Unesco-Resolution zu Ost-Jerusalem

"Unrühmliches politisches Spiel"

Blick auf den Jerusalemer Tempelberg mit Felsendom und Klagemauer
Die Stätten auf dem Jerusalemer Tempelberg sind Juden wie Muslimen heilig. © picture alliance / dpa/ Marius Becker
Dieter Vieweger im Gespräch mit Andrea Gerg · 18.10.2016
Kritik an der Unesco: In einer Resolution wirft sie Israel vor, die heiligen Stätten der Muslime in Ost-Jerusalem zu missachten. Damit mache sie sich zum Teil eines unrühmlichen politischen Spiels im Nahostkonflikt, meint der Religionswissenschaftler Dieter Vieweger.
Andrea Gerg: Eine umstrittene Resolution zu Ostjerusalem und dem Tempelberg wurde heute vom Exekutivrat der UNESCO in Paris angenommen. Israel hat deshalb bereits die Zusammenarbeit mit der Organisation ausgesetzt und wirft ihr vor, den islamistischen Terrorismus zu unterstützen. In dieser Resolution wird Israel vorgeworfen, die heiligen Stätten der Muslime nicht zu respektieren. Da die Resolution fast nur arabische Namen dieser Stätten verwendet, fühlt sich Israel davon brüskiert.

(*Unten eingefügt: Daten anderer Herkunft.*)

/-- R111, R116: a read has `DATA` = 0, and `BCM1` is the byte count minus one. -/
theorem decode_encode_rdreg {bc : Nat} (hbc : LegalByteCount bc) (d : Device) (a : Addr) :
    decode (encode (.rdreg d a bc)) = some (.rdreg d a bc) := by
  obtain ⟨hop, hhi, hbcm1, hdev, hrw, haddr, hlow⟩ := slices_wordOf (op := 5) (bcm1 := bc - 1) (dev := d.code)
    (rw := 1) (addr := a.toNat) (low := 0) (by omega) (by omega) d.code_lt_two (by omega) a.isLt (by omega)
  have hcount : bc - 1 + 1 = bc := by omega
  simp [decode, decodeR, encode, hop, hhi, hbcm1, hdev, hrw, haddr, hlow, hcount]

/-- R107 to R116: the commands whose word is one or two words are decoded as they stand, the others by their fields. -/
theorem decode_encode {i : Instr} (hw : i.WellFormed) : decode (encode i) = some i := by
  cases i with
  | xfer b => exact decode_encode_xfer b
  | wrreg d a v => exact decode_encode_wrreg d a v
  | rdreg d a bc => exact decode_encode_rdreg hw d a
  | sel d => cases d <;> decide
  | desel d => cases d <;> decide
  | rdid d => cases d <;> decide
  | _ => decide

/-- Settles O2, one format at a time. -/
theorem decodeOfEncode : Obligations.DecodeOfEncode := fun _ => decode_encode

/-! The encoder after the decoder. -/

theorem wellFormed_of_decode {w : Word} {i : Instr} (h : decode w = some i) : i.WellFormed :=
  have ⟨_, hw, _⟩ := decode_cases w i h
  hw

/-- R116: every bit of a legal word is a field of its format. -/
theorem encode_of_decode {w : Word} {i : Instr} (h : decode w = some i) : encode i = w := by
  obtain ⟨hmbz, -, henc⟩ := decode_cases w i h
  rw [henc, ← word_eq_wordOf w hmbz]

/-- Settles O3: the command's word is the sum of the fields read, and so is the word itself. -/
theorem encodeOfDecode : Obligations.EncodeOfDecode := fun _ _ h => ⟨wellFormed_of_decode h, encode_of_decode h⟩

/-! The opcode table. -/

/-- R116: the word of every well-formed command matches the command's row. -/
theorem encodedRow_statement (i : Instr) : EncodedRow.Statement i := by
  cases i with
  | init => exact EncodedRow.init
  | sel d => exact EncodedRow.sel d
  | desel d => exact EncodedRow.desel d
  | xfer b => exact EncodedRow.xfer b
  | wrreg d a v => exact EncodedRow.wrreg d a v
  | rdreg d a bc => exact EncodedRow.rdreg d a bc
  | rdax => exact EncodedRow.rdax
  | rday => exact EncodedRow.rday
  | rdaz => exact EncodedRow.rdaz
  | rdgx => exact EncodedRow.rdgx
  | rdgy => exact EncodedRow.rdgy
  | rdgz => exact EncodedRow.rdgz
  | rdmx => exact EncodedRow.rdmx
  | rdmy => exact EncodedRow.rdmy
  | rdmz => exact EncodedRow.rdmz
  | rdtemp => exact EncodedRow.rdtemp
  | rdid d => exact EncodedRow.rdid d

/-- R116: a word matches one row at most, since two rows that it matched would agree on the bits both cover. -/
theorem row_unique {w : Word} {q r : OpcodeRow} (hr : r ∈ opcodeTable) (hq : q ∈ opcodeTable) (hrw : r.Matches w)
    (hqw : q.Matches w) : q = r := by
  refine EncodedRow.rows_disjoint r hr q hq ?_
  rw [← (hrw : w &&& r.mask = r.value), ← (hqw : w &&& q.mask = q.value), BitVec.and_assoc, BitVec.and_assoc,
    BitVec.and_comm r.mask]

/-- A field under a mask that covers it. -/
theorem slice_and_ones (w : Word) (hi lo : Nat) : slice w hi lo &&& (2 ^ (hi + 1 - lo) - 1) = slice w hi lo :=
  Nat.and_two_pow_sub_one_of_lt_two_pow (slice_lt w hi lo)

/-- A row whose mask leaves whole fields open, each other field being given (R107): the word is the sum of the given
fields and its own in the open ones. -/
theorem word_of_matches {w : Word} {op dev addr low bcm1 rw : Nat} (hhi : slice w 27 18 &&& 1023 = 0)
    (hop : slice w 31 28 &&& 15 = op) (hbcm1 : slice w 17 17 = bcm1) (hdev : slice w 16 16 = dev)
    (hrw : slice w 15 15 &&& 1 = rw) (haddr : slice w 14 8 = addr) (hlow : slice w 7 0 = low) :
    wordOf op bcm1 dev rw addr low = w := by
  have hmbz : slice w 27 18 = 0 := (slice_and_ones w 27 18).symm.trans hhi
  rw [word_eq_wordOf w hmbz, (slice_and_ones w 31 28).symm.trans hop, hbcm1, hdev,
    (slice_and_ones w 15 15).symm.trans hrw, haddr, hlow]
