-- ==== Sys2Proof/Machine/State.lean ====
section
/-! DEFINITION. FRC's state (spec 10, 20 R37, R50), the reasons a step can stop, and the state after reset. -/

namespace Sys2Proof.Machine

/-- `dstate` (10 R26): the field the decoder expects next. -/
inductive DState where
  | dIdle
  | dHdr
  | dLenhi
  | dLenlo
  | dPay
  | dTrl
  | dChk
  deriving DecidableEq, Repr

/-- `estate` (10 R27): the frame field of the byte the encoder offers. -/
inductive EState where
  | eIdle
  | eStart
  | eLenhi
  | eLenlo
  | ePay
  | eEnd
  | eChk
  deriving DecidableEq, Repr

/-- The status codes 0 to 12 (60 R114). Codes 13 to 15 are never produced, so they have no name (log 11). -/
inductive StatusCode where
  | ok
  | malformedHeader
  | malformedLength
  | malformedPayload
  | malformedTrailer
  | missingChecksum
  | bufferTooSmall
  | readFailure
  | readTimeout
  | incompleteWrite
  | writeFailure
  | writeTimeout
  | checksumMismatch
  deriving DecidableEq, Repr

/-- The bits of ERRF (10 R25). -/
inductive ErrBit where
  | encBusyCmd
  | decBusyCmd
  | ebufWrBusy
  | rsvdCmd
  | badAccess
  deriving DecidableEq, Repr

/-- The defined indexes of the CSR space (10 R15). -/
inductive Csr where
  | cmd
  | encLen
  | encStatus
  | encCount
  | decCap
  | decStatus
  | decLen
  | decCount
  | decChk
  | errf
  deriving DecidableEq, Repr

/-- Who causes the next event (20 R50; log 1). -/
inductive Agent where
  | host
  | rxSource
  | txSink
  | resetLine
  deriving DecidableEq, Repr

/-- A byte memory: the bytes written since the last reset, by offset, offsets strictly rising. -/
abbrev Memory := List Host.Cell

/-- The decoder's variables (10 R26). -/
structure Decoder where
  /-- `dstate`. -/
  state : DState
  /-- `d_cap`. -/
  cap : Half
  /-- `d_lenhi`. -/
  lenhi : Byte
  /-- `d_len`. -/
  len : Half
  /-- `d_len_valid`. -/
  lenValid : Bool
  /-- `d_idx`. -/
  idx : Half
  /-- `d_count`. -/
  count : Count
  /-- `d_chk`. -/
  chk : Byte
  /-- `d_chk_valid`. -/
  chkValid : Bool
  /-- `d_done`. -/
  done : Bool
  /-- `d_code`. -/
  code : StatusCode
  deriving DecidableEq, Repr

/-- The encoder's variables (10 R27). -/
structure Encoder where
  /-- `estate`. -/
  state : EState
  /-- `e_len`. -/
  len : Half
  /-- `e_idx`. -/
  idx : Half
  /-- `e_chk`. -/
  chk : Byte
  /-- `e_count`. -/
  count : Count
  /-- `e_done`. -/
  done : Bool
  /-- `e_code`. -/
  code : StatusCode
  deriving DecidableEq, Repr

/-- The agents around FRC, as far as FRC meets them (10 R35, 20 R37, R50; logs 1 and 7). -/
structure Env where
  /-- The order in which agents act next. -/
  schedule : List Agent
  /-- The host's requests not yet issued, HBR64 words, in its order. -/
  hostRequests : List (BitVec 64)
  /-- The RX source's symbols not yet taken, RXSYM10 words, in its order. -/
  rxSymbols : List (BitVec 10)
  /-- The TX sink's responses not yet given, TXRSP2 words, in its order. -/
  txResponses : List (BitVec 2)
  /-- The RDATA values returned to the host so far, the oldest first. -/
  responses : List Word
  /-- The bytes the TX sink has accepted so far, the oldest first. -/
  wire : List Byte
  deriving DecidableEq, Repr

/-- FRC with its environment. -/
structure State where
  /-- The instance parameters (00 R8). No event changes them (10 R33). -/
  params : Params
  /-- ENC_LEN.LEN (10 R17). -/
  encLen : Half
  /-- DEC_CAP.CAP (10 R20). -/
  decCap : Half
  /-- ERRF (10 R25). -/
  errf : BitVec 5
  /-- The decoder's variables (10 R26). -/
  dec : Decoder
  /-- The encoder's variables (10 R27). -/
  enc : Encoder
  /-- EBUF (10 R30). -/
  ebuf : Memory
  /-- PBUF (10 R31). -/
  pbuf : Memory
  /-- OBUF (10 R32). -/
  obuf : Memory
  /-- How many RESET events there have been: the model's own, an argument of `Config.unwritten` (log 5). -/
  resets : Nat
  /-- The environment at the ports (10 R35). -/
  env : Env
  deriving DecidableEq, Repr

/-- Why FRC's model stops. Each names a byte the spec says does not exist. No run reaches one: `Inv` excludes
them. Safe: the model stops where the spec gives no effect (log 10). -/
inductive Fault where
  /-- TX_ACCEPT in E_PAY with `e_idx` past EBUF's last byte (10 R30). Raised by `execTxAccept`. Safe. -/
  | ebufOffset (offset : Nat)
  /-- RX_BYTE in D_PAY with `d_idx` past PBUF's last byte (10 R31). Raised by `execRxByte`. Safe. -/
  | pbufOffset (offset : Nat)
  /-- The final copy of a decode would pass OBUF's last byte (10 R32). Raised by `execRxByte`. Safe. -/
  | obufOffset (offset : Nat)
  deriving DecidableEq, Repr

/-- Why an instruction has no meaning in the model. -/
inductive Refusal where
  /-- The instruction is not modelled. Raised by an arm of `exec` only. Safe. No arm of this model raises it. -/
  | notModelled (mnemonic : String)
  deriving DecidableEq, Repr

/-- The decoder after reset (10 R26, 70 R129). -/
def Decoder.atReset : Decoder where
  state := .dIdle
  cap := 0
  lenhi := 0
  len := 0
  lenValid := false
  idx := 0
  count := 0
  chk := 0
  chkValid := false
  done := false
  code := .ok

/-- The encoder after reset (10 R27, 70 R129). -/
def Encoder.atReset : Encoder where
  state := .eIdle
  len := 0
  idx := 0
  chk := 0
  count := 0
  done := false
  code := .ok

/-- An environment that does nothing and has seen nothing (log 1). -/
def Env.quiet : Env where
  schedule := []
  hostRequests := []
  rxSymbols := []
  txResponses := []
  responses := []
  wire := []

/-- The machine right after reset, for an instance with these parameters (10 R36, 70 R129, R130). -/
def State.resetOf (p : Params) : State where
  params := p
  encLen := 0
  decCap := p.obufSize
  errf := 0
  dec := Decoder.atReset
  enc := Encoder.atReset
  ebuf := []
  pbuf := []
  obuf := []
  resets := 0
  env := Env.quiet

/-- The machine right after reset, at the spec's default parameters (00 R8). -/
def State.reset : State := State.resetOf Params.standard

end Sys2Proof.Machine
end

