-- ==== Sys2Proof/Laws/Machine.lean ====
section
/-! SUPPORT. One lemma per shared operation, saying once what it can do. -/

namespace Sys2Proof.Machine

/-! ## Operands -/

/-- The register an index names, by the index. -/
theorem csrAt_eq (offset : Half) :
    csrAt offset =
      if offset = 0 then some .cmd else if offset = 1 then some .encLen else if offset = 2 then some .encStatus
      else if offset = 3 then some .encCount else if offset = 4 then some .decCap else if offset = 5 then some .decStatus
      else if offset = 6 then some .decLen else if offset = 7 then some .decCount else if offset = 8 then some .decChk
      else if offset = 9 then some .errf else none := by
  have key : ∀ k : Half, offset = k ↔ offset.toNat = k.toNat := fun k => BitVec.toNat_inj.symm
  simp only [key]
  unfold csrAt
  split <;> simp_all

@[simp] theorem csrAt_zero : csrAt 0 = some .cmd := rfl

/-- EBUF has every offset but 0xFFFF. -/
theorem inEbuf_iff (offset : Half) : inEbuf offset ↔ offset ≠ 0xFFFF := by
  have h := offset.isLt
  have key : offset = 0xFFFF ↔ offset.toNat = 65535 := BitVec.toNat_inj.symm
  simp only [inEbuf, ebufSize, ne_eq, key]
  omega

theorem legalCap_toNat (p : Params) (w : Word) : (legalCap p w).toNat = min (w.toNat % 65536) p.obufSize.toNat := by
  unfold legalCap
  have e : (w.setWidth 16 : Half).toNat = w.toNat % 65536 := by simp
  split_ifs with h
  · rw [BitVec.le_def, e] at h
    rw [e]; omega
  · rw [BitVec.le_def, e] at h
    omega

theorem legalCap_le (p : Params) (w : Word) : (legalCap p w).toNat ≤ p.obufSize.toNat := by
  rw [legalCap_toNat]; exact Nat.min_le_right _ _

theorem lengthOf_toNat (hi lo : Byte) : (lengthOf hi lo).toNat = hi.toNat * 256 + lo.toNat := by
  have h0 := hi.isLt
  have h1 := lo.isLt
  have e : hi.toNat <<< 8 % 2 ^ 16 = hi.toNat <<< 8 := Nat.mod_eq_of_lt (by rw [Nat.shiftLeft_eq]; omega)
  have m0 : hi.toNat % 2 ^ 16 = hi.toNat := Nat.mod_eq_of_lt (by omega)
  have m1 : lo.toNat % 2 ^ 16 = lo.toNat := Nat.mod_eq_of_lt (by omega)
  simp only [lengthOf, BitVec.toNat_or, BitVec.toNat_shiftLeft, BitVec.toNat_setWidth, m0, m1, e]
  rw [Nat.shiftLeft_eq, Nat.mul_comm, ← Nat.two_pow_add_eq_or_of_lt (by omega), Nat.mul_comm]

theorem lenHi_eq (len : Half) : lenHi len = BitVec.ofNat 8 (len.toNat / 256) := by
  apply BitVec.eq_of_toNat_eq
  simp [lenHi, BitVec.extractLsb'_toNat, Nat.shiftRight_eq_div_pow]

theorem lenLo_eq (len : Half) : lenLo len = BitVec.ofNat 8 (len.toNat % 256) := by
  apply BitVec.eq_of_toNat_eq
  simp [lenLo, BitVec.extractLsb'_toNat]

/-! ## The checksum unit and the frame -/

/-- Every policy accepts the byte it generates (43 R110). -/
theorem chkAccept_chkGen (p : Params) (payload : List Byte) : chkAccept p payload (chkGen p payload) = true := by
  unfold chkAccept chkGen
  split <;> simp

theorem chkAccept_placeholder {p : Params} (h : p.policy = .placeholder) (payload : List Byte) (c : Byte) :
    chkAccept p payload c = true := by
  simp [chkAccept, h]

@[simp] theorem frame_length (p : Params) (payload : List Byte) : (frame p payload).length = 5 + payload.length := by
  simp [frame]; omega

/-! ## The units -/

/-- What `dec_complete` can do (41 R87). -/
theorem decComplete_cases (s : State) :
    (chkAccept s.params (s.pbufBytes s.dec.len.toNat) s.dec.chk = false ∧
      decComplete s = .next (s.decFinish .checksumMismatch)) ∨
    (chkAccept s.params (s.pbufBytes s.dec.len.toNat) s.dec.chk = true ∧ s.params.obufSize.toNat < s.copyLength ∧
      decComplete s = .fault (.obufOffset s.params.obufSize.toNat)) ∨
    (chkAccept s.params (s.pbufBytes s.dec.len.toNat) s.dec.chk = true ∧ s.copyLength ≤ s.params.obufSize.toNat ∧
      decComplete s = .next ((s.copyToObuf s.copyLength).decFinish
        (if s.dec.cap.toNat < s.dec.len.toNat then .bufferTooSmall else .ok))) := by
  unfold decComplete
  by_cases h1 : chkAccept s.params (s.pbufBytes s.dec.len.toNat) s.dec.chk = false
  · exact .inl ⟨h1, by rw [if_pos h1]⟩
  · rw [if_neg h1]
    replace h1 := Bool.eq_true_of_not_eq_false h1
    by_cases h2 : s.params.obufSize.toNat < s.copyLength
    · exact .inr (.inl ⟨h1, h2, by rw [if_pos h2]⟩)
    · refine .inr (.inr ⟨h1, Nat.le_of_not_lt h2, ?_⟩)
      rw [if_neg h2]
      by_cases h3 : s.dec.cap < s.dec.len
      · rw [if_pos h3, if_pos (BitVec.lt_def.1 h3)]
      · rw [if_neg h3, if_neg (fun h => h3 (BitVec.lt_def.2 h))]

/-- A legal capacity keeps the final copy inside OBUF (41 R87). -/
theorem copyLength_le {s : State} (h : s.dec.cap.toNat ≤ s.params.obufSize.toNat) :
    s.copyLength ≤ s.params.obufSize.toNat :=
  Nat.le_trans (Nat.min_le_left _ _) h

/-- LENGTH as a number (30 R63). -/
theorem lengthOf_ofNat (hi lo : Byte) : lengthOf hi lo = BitVec.ofNat 16 (hi.toNat * 256 + lo.toNat) := by
  have h0 := hi.isLt
  have h1 := lo.isLt
  apply BitVec.eq_of_toNat_eq
  rw [lengthOf_toNat, BitVec.toNat_ofNat]
  omega

/-- What a data byte can do (41 R86, R87). -/
theorem execRxByte_cases (b : Byte) (s : State) :
    (s.dec.state = .dIdle ∧ execRxByte b s = .next s) ∨
    (s.dec.state = .dHdr ∧ b = 0x02 ∧ execRxByte b s = .next { s with
      dec := { s.dec with count := s.dec.count + 1, state := .dLenhi } }) ∨
    (s.dec.state = .dHdr ∧ b ≠ 0x02 ∧ execRxByte b s = .next { s with
      dec := { s.dec with count := s.dec.count + 1, state := .dIdle, done := true, code := .malformedHeader } }) ∨
    (s.dec.state = .dLenhi ∧ execRxByte b s = .next { s with
      dec := { s.dec with count := s.dec.count + 1, lenhi := b, state := .dLenlo } }) ∨
    (s.dec.state = .dLenlo ∧ execRxByte b s = .next { s with
      dec := { s.dec with
        count := s.dec.count + 1, len := lengthOf s.dec.lenhi b, lenValid := true, idx := 0,
        state := if lengthOf s.dec.lenhi b = 0 then .dTrl else .dPay } }) ∨
    (s.dec.state = .dPay ∧ pbufSize ≤ s.dec.idx.toNat ∧ execRxByte b s = .fault (.pbufOffset s.dec.idx.toNat)) ∨
    (s.dec.state = .dPay ∧ s.dec.idx.toNat < pbufSize ∧ execRxByte b s = .next { s with
      pbuf := s.pbuf.write s.dec.idx.toNat b
      dec := { s.dec with
        count := s.dec.count + 1, idx := s.dec.idx + 1,
        state := if s.dec.idx + 1 = s.dec.len then .dTrl else .dPay } }) ∨
    (s.dec.state = .dTrl ∧ b = 0x03 ∧ execRxByte b s = .next { s with
      dec := { s.dec with count := s.dec.count + 1, state := .dChk } }) ∨
    (s.dec.state = .dTrl ∧ b ≠ 0x03 ∧ execRxByte b s = .next { s with
      dec := { s.dec with count := s.dec.count + 1, state := .dIdle, done := true, code := .malformedTrailer } }) ∨
    (s.dec.state = .dChk ∧ chkAccept s.params (s.pbufBytes s.dec.len.toNat) b = false ∧ execRxByte b s = .next { s with
      dec := { s.dec with
        count := s.dec.count + 1, chk := b, chkValid := true, state := .dIdle, done := true,
        code := .checksumMismatch } }) ∨
    (s.dec.state = .dChk ∧ s.params.obufSize.toNat < s.copyLength ∧
      execRxByte b s = .fault (.obufOffset s.params.obufSize.toNat)) ∨
    (s.dec.state = .dChk ∧ chkAccept s.params (s.pbufBytes s.dec.len.toNat) b = true ∧
      s.copyLength ≤ s.params.obufSize.toNat ∧ execRxByte b s = .next { s with
        obuf := copyBytes s.pbufByte s.copyLength s.obuf
        dec := { s.dec with
          count := s.dec.count + 1, chk := b, chkValid := true, state := .dIdle, done := true,
          code := if s.dec.cap.toNat < s.dec.len.toNat then .bufferTooSmall else .ok } }) := by
  unfold execRxByte
  cases h : s.dec.state
  case dIdle => exact .inl ⟨rfl, rfl⟩
  case dHdr =>
    by_cases hb : b = startByte
    · exact .inr (.inl ⟨rfl, hb, by simp only [takeStart, if_pos hb]; rfl⟩)
    · exact .inr (.inr (.inl ⟨rfl, hb, by simp only [takeStart, if_neg hb]; rfl⟩))
  case dLenhi => exact .inr (.inr (.inr (.inl ⟨rfl, rfl⟩)))
  case dLenlo => exact .inr (.inr (.inr (.inr (.inl ⟨rfl, rfl⟩))))
  case dPay =>
    refine .inr (.inr (.inr (.inr (.inr ?_))))
    by_cases hi : s.dec.idx.toNat < pbufSize
    · exact .inr (.inl ⟨rfl, hi, by simp only [takePayload]; exact if_pos hi⟩)
    · exact .inl ⟨rfl, Nat.le_of_not_lt hi, by simp only [takePayload]; exact if_neg hi⟩
  case dTrl =>
    refine .inr (.inr (.inr (.inr (.inr (.inr (.inr ?_))))))
    by_cases hb : b = endByte
    · exact .inl ⟨rfl, hb, by simp only [takeEnd, if_pos hb]; rfl⟩
    · exact .inr (.inl ⟨rfl, hb, by simp only [takeEnd, if_neg hb]; rfl⟩)
  case dChk =>
    refine .inr (.inr (.inr (.inr (.inr (.inr (.inr (.inr (.inr ?_))))))))
    rcases decComplete_cases { s.countByte with dec := { s.countByte.dec with chk := b, chkValid := true } } with
      ⟨h1, e⟩ | ⟨_, h2, e⟩ | ⟨h1, h2, e⟩
    · exact .inl ⟨rfl, h1, e⟩
    · exact .inr (.inl ⟨rfl, h2, e⟩)
    · exact .inr (.inr ⟨rfl, h1, h2, e⟩)
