-- ==== Sys2Proof/Tests/Slice0.lean ====
section
/-! SUPPORT. Tests: what the well-formedness checks refuse, words written out from the spec's encodings, single steps
with the results that spec 95 and the rules' examples give, and a witness for the hypotheses of each statement. -/

open Sys2Proof Sys2Proof.Machine

namespace Sys2Proof.Tests

/-! ## Well-formedness -/

theorem test_rsvr_needs_a_reserved_bit : ¬ (Instr.rsvr 0 0 4 0).WellFormed ∧ ¬ (Instr.rsvr 0 2 4 0).WellFormed := by decide
theorem test_rsvw_needs_a_reserved_bit : ¬ (Instr.rsvw 0 1 4 0).WellFormed ∧ ¬ (Instr.rsvw 0 0 0 1).WellFormed := by decide
theorem test_cmdRsvd_is_no_command :
    ¬ (Instr.cmdRsvd 0).WellFormed ∧ ¬ (Instr.cmdRsvd 1).WellFormed ∧ ¬ (Instr.cmdRsvd 2).WellFormed := by decide
theorem test_reserved_rows_are_well_formed :
    (Instr.rsvr 1 0 4 0).WellFormed ∧ (Instr.rsvw 0 3 0 0).WellFormed ∧ (Instr.cmdRsvd 3).WellFormed := by decide

/-! ## Decoding: words from 30 R60 to R62, RSV SPACE RW in the low 16 bits, and from the examples of 40 -/

theorem test_decode_csrr : decode (.hbr64 0b0000000000000100_0000000000000_00_0) = .csrr 4 0 := by decide
theorem test_decode_csrw : decode (.hbr64 (0x00010005 <<< 32 ||| 0b0000000000000100_0000000000000_00_1)) = .csrw 4 0x10005 := by
  decide
theorem test_decode_ebr : decode (.hbr64 0b0000000000000101_0000000000000_01_0) = .ebr 5 0 := by decide
theorem test_decode_ebw : decode (.hbr64 (0x1234 <<< 32 ||| 0b0000000000000101_0000000000000_01_1)) = .ebw 5 0x1234 := by
  decide
theorem test_decode_obr : decode (.hbr64 0b0000000000000001_0000000000000_10_0) = .obr 1 0 := by decide
theorem test_decode_obw : decode (.hbr64 (0x55 <<< 32 ||| 0b0000000000000000_0000000000000_10_1)) = .obw 0 0x55 := by decide
theorem test_decode_rsvr : decode (.hbr64 0b0000000000000000_0000000000000_11_0) = .rsvr 0 3 0 0 := by decide
theorem test_decode_rsvr_bit15 : decode (.hbr64 0b0000000000000100_1000000000000_00_0) = .rsvr 0x1000 0 4 0 := by decide
theorem test_decode_rsvw : decode (.hbr64 (0x1 <<< 32 ||| 0b0000000000000000_0000000000001_00_1)) = .rsvw 1 0 0 1 := by
  decide
theorem test_decode_nop : decode (.cmd32 0x00000000) = .nop := by decide
theorem test_decode_encode : decode (.cmd32 0x00000001) = .encode := by decide
theorem test_decode_decode : decode (.cmd32 0x00000002) = .decode := by decide
theorem test_decode_cmdRsvd :
    decode (.cmd32 0x00000003) = .cmdRsvd 3 ∧ decode (.cmd32 0x00000011) = .cmdRsvd 0x11 ∧
      decode (.cmd32 0x80000001) = .cmdRsvd 0x80000001 := by decide
theorem test_decode_rxByte : decode (.rxsym10 0b00_01111110) = .rxByte 0x7E := by decide
theorem test_decode_rxExhausted : decode (.rxsym10 0b01_00000010) = .rxExhausted 2 := by decide
theorem test_decode_rxFault : decode (.rxsym10 0b10_00000000) = .rxFault 0 := by decide
theorem test_decode_rxTimeout : decode (.rxsym10 0b11_11111111) = .rxTimeout 0xFF := by decide
theorem test_decode_txAccept : decode (.txrsp2 0b00) = .txAccept := by decide
theorem test_decode_txZero : decode (.txrsp2 0b01) = .txZero := by decide
theorem test_decode_txFault : decode (.txrsp2 0b10) = .txFault := by decide
theorem test_decode_txTimeout : decode (.txrsp2 0b11) = .txTimeout := by decide
theorem test_decode_reset : decode .resetEvent = .reset := by decide
theorem test_table_words :
    decodeTableWord 64 0x0000004200010003 = some (.ebw 1 0x42) ∧ decodeTableWord 32 2 = some .decode ∧
      decodeTableWord 16 0x300 = some (.rxTimeout 0) ∧ decodeTableWord 8 1 = some .txZero ∧
      decodeTableWord 0 0 = some .reset ∧ decodeTableWord 16 0x400 = none ∧ decodeTableWord 24 0 = none := by decide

Ich bin jetzt mit Dieter Vieweger verbunden, er ist unter anderem Professor für Altes Testament und biblische Archäologie an der Kirchlichen Hochschule Wuppertal-Bethel und leitender Direktor der beiden Institute des Deutschen Evangelischen Instituts für Altertumswissenschaft des Heiligen Landes in Amman und Jerusalem. Dort bin ich jetzt mit ihm verbunden. Guten Abend, Herr Vieweger!
Dieter Vieweger: Einen schönen guten Abend nach Berlin!
Andrea Gerg: Was glauben Sie, warum diese Resolution überhaupt eingebracht wurde?
Vieweger: Ich glaube, dass das ein Teil des ganz großen politischen Spieles des Nahostkonfliktes ist. Da der Nahostkonflikt in Jerusalem selbst nicht gelöst werden kann oder nicht gelöst wird derzeit, benutzt man die große politische Bühne. Und in dem Fall ist es eben einfach so, dass jetzt die Nadelstiche die arabische Seite gesetzt hat.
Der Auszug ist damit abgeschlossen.